[Stored data]
_____

-- ==== Sys2Proof/Machine/FeOps.lean ====
section
/-!
DEFINITION. What the front-end families share: PDUs that leave by a connection, completions, asynchronous events, and the end
of a command.
-/

namespace Sys2Proof.Machine

/-! ### Keys -/

/-- Key of a command: its connection and command identifier. -/
def cmdKey (conn cid : Nat) : Nat := conn * 65536 + cid

def State.conn (s : State) (c : Nat) : Option Conn := nfind c s.conns
def State.updConn (s : State) (c : Nat) (f : Conn → Conn) : State :=
  match nfind c s.conns with
  | some x => { s with conns := nset c (f x) s.conns }
  | none => s
def State.cmd (s : State) (k : Nat) : Option Cmd := nfind k s.cmds
def State.setCmd (s : State) (k : Nat) (c : Cmd) : State := { s with cmds := nset k c s.cmds }
def State.updCmd (s : State) (k : Nat) (f : Cmd → Cmd) : State :=
  match nfind k s.cmds with
  | some c => s.setCmd k (f c)
  | none => s
def State.updCtrl (s : State) (c : Nat) (f : Ctrl → Ctrl) : State :=
  match nfind c s.ctrls with
  | some x => { s with ctrls := nset c (f x) s.ctrls }
  | none => s

def State.fePort (s : State) (p : Nat) : FePort := ngetD p {} s.fe
def State.updFe (s : State) (p : Nat) (f : FePort → FePort) : State := { s with fe := nset p (f (s.fePort p)) s.fe }

/-! ### PDUs and completions -/

/-- Whether the FPE pair of a connection withholds its PDUs (R66, R329). -/
def heldPdu (s : State) (conn : Nat) : Bool :=
  match s.conn conn with
  | some c => let q := s.pair c.pair; q.st == .switching || q.dying
  | none => false

/-- Something leaves by a port, or waits while priority flow control pauses the port (R34). -/
def transmit (p : Nat) (o : Out) (s : State) : State :=
  if (s.fePort p).pause.isSome then s.updFe p fun x => { x with txq := o :: x.txq } else s.emit o

/-- A PDU leaves by a connection, or waits until its FPE pair resumes (R66). -/
def State.pdu (s : State) (conn : Nat) (o : Out) : State :=
  if heldPdu s conn then { s with withheld := o :: s.withheld }
  else match s.conn conn with
    | some c => transmit c.port o s
    | none => s.emit o

/-- A frame leaves by a port; every frame counts. -/
def sendFrame (p : Nat) (f : FrameOut) (s : State) : State :=
  ((transmit p (.frame p f) s).bump Reg.FeP.TX_FRAMES 1 p).updFe p fun x => { x with tx := x.tx + 1 }

/-- A flow-control frame; a pause of the port's priority does not hold it. -/
def sendControl (p : Nat) (f : FrameOut) (s : State) : State :=
  ((s.emit (.frame p f)).bump Reg.FeP.TX_FRAMES 1 p).updFe p fun x => { x with tx := x.tx + 1 }

/-- The controller of a connection. -/
def ctrlOf (s : State) (conn : Nat) : Option Nat := ((s.conn conn).filter (·.connected)).map (·.cntlid)

/-- An error of a controller enters its Error Information log, the last 64 kept (Table 2.4). -/
def logError (conn cid sct sc lba ns : Nat) (s : State) : State :=
  match s.conn conn with
  | some c =>
    s.updCtrl c.cntlid fun x => { x with errCount := x.errCount + 1, errs := ((x.errCount + 1, c.qid, cid, sct * 256 + sc, lba, ns) :: x.errs).take 64 }
  | none => s

/-- A completion (CapsuleResp) leaves by the command's connection (R41). -/
def respond (conn cid sct sc dw0 : Nat) (s : State) : State :=
  let s := s.pdu conn (.resp conn cid sct sc dw0)
  if sct = 0 ∧ sc = 0 then s else logError conn cid sct sc 0 0 s

/-- Bytes that a command keeps in the ingress buffer: in-capsule data that is not admitted (R58), and what is reserved for its
outstanding Ready-to-Transfer PDUs (R57). -/
def Cmd.capBytes (c : Cmd) : Nat := if c.inCap && c.adm < c.nlb then c.nlb * c.wire else 0
def Cmd.r2tBytes (c : Cmd) : Nat := (c.r2ts.map fun r => r.2.1 * c.wire).sum

/-- The zone of a zone command or an append. -/
def Cmd.zone (s : State) (c : Cmd) : Nat := zoneKey c.ns (c.slba / zsze s c.ns)

/-- A command leaves: its units, its ingress space, its reservation, and the reserved length of an append that received no
LBA (R44, R49, R57, R75). -/
def removeCmd (k : Nat) (s : State) : State :=
  match s.cmd k with
  | none => s
  | some c =>
    let s := { s with cmds := ndel k s.cmds, units := s.units.filter fun u => u.cmd != k, ingress := s.ingress - c.capBytes, reserved := s.reserved - c.r2tBytes }
    if c.op = .append ∧ c.assigned.isNone ∧ !c.zones.isEmpty then
      s.updZone (c.zone s) fun z => { z with reserved := z.reserved - c.nlb }
    else s

/-- A command ends: its units are gone; it is completed unless its connection has closed (R49). -/
def endCmd (k sct sc dw0 : Nat) (s : State) : State :=
  match s.cmd k with
  | none => s
  | some c =>
    let s := removeCmd k s
    if c.silent then s else respond (k / 65536) (k % 65536) sct sc dw0 s

/-- A read that fails names its lowest failing LBA in the log (R157). -/
def endCmdAt (k sct sc lba : Nat) (s : State) : State :=
  match s.cmd k with
  | none => s
  | some c =>
    let s := removeCmd k s
    if c.silent then s else logError (k / 65536) (k % 65536) sct sc lba c.ns (s.pdu (k / 65536) (.resp (k / 65536) (k % 65536) sct sc 0))

/-! ### Asynchronous events (R55) -/

/-- Bit of the Asynchronous Event Configuration that enables an event: 0 to 7 a critical warning bit, 8 namespace attributes,
11 ANA change, 27 zone descriptors (the numbering of the NVMe specifications; PRESUMED). -/
def aecOn (x : Ctrl) (bit : Nat) : Bool := x.aec / 2 ^ bit % 2 == 1

/-- An event arises on some controllers; it is reported once an Asynchronous Event Request is outstanding. -/
def notice (bit : Nat) (who : Nat → Ctrl → Bool) (s : State) : State :=
  { s with ctrls := nmapv (fun i x => if who i x && aecOn x bit && !x.due.contains bit then { x with due := x.due ++ [bit] } else x) s.ctrls }

/-- Report the events due on one controller while it has requests outstanding. -/
def deliverTo (i : Nat) (s : State) : State :=
  match nfind i s.ctrls with
  | none => s
  | some x =>
    let n := min x.due.length x.aers.length
    let s := s.updCtrl i fun x => { x with due := x.due.drop n, aers := x.aers.drop n }
    ((x.aers.take n).zip (x.due.take n)).foldl (fun s p => endCmd (cmdKey x.admin p.1) 0 0 (Config.standardByte 0xAE p.2) s) s

/-- Report the events due on every controller (R63: at the boundary after the event). -/
def deliverAll (s : State) : State := (s.ctrls.map (·.1)).foldl (fun s i => deliverTo i s) s

/-- A zone enters the Changed Zone List of every controller (R89); the notice is armed again when the page is read. -/
def zoneChanged (k : Nat) (s : State) : State :=
  let n := k / 2 ^ 32
  let s := notice 27 (fun _ x => !(x.changed.any fun e => e.1 == n)) s
  { s with ctrls := nmapv (fun _ x => if x.changed.contains (n, k % 2 ^ 32) then x else { x with changed := (n, k % 2 ^ 32) :: x.changed }) s.ctrls }

/-- A 64-bit counter of Table 3.7, by its offset. -/
def countZn (off : Nat) (s : State) : State := { s with zn.cnt := nset off (ngetD off 0 s.zn.cnt + 1) s.zn.cnt }

end Sys2Proof.Machine
end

_____

**PROBLEM TO SOLVE:** Above are some lines. Repeat exactly, and only, those from the line that has "frame counts. -/" through the line that has "(Table 2.4). -/".

**ANSWER FOR THIS EXERCISE:**
/-- A frame leaves by a port; every frame counts. -/
def sendFrame (p : Nat) (f : FrameOut) (s : State) : State :=
  ((transmit p (.frame p f) s).bump Reg.FeP.TX_FRAMES 1 p).updFe p fun x => { x with tx := x.tx + 1 }

/-- A flow-control frame; a pause of the port's priority does not hold it. -/
def sendControl (p : Nat) (f : FrameOut) (s : State) : State :=
  ((s.emit (.frame p f)).bump Reg.FeP.TX_FRAMES 1 p).updFe p fun x => { x with tx := x.tx + 1 }

/-- The controller of a connection. -/
def ctrlOf (s : State) (conn : Nat) : Option Nat := ((s.conn conn).filter (·.connected)).map (·.cntlid)

/-- An error of a controller enters its Error Information log, the last 64 kept (Table 2.4). -/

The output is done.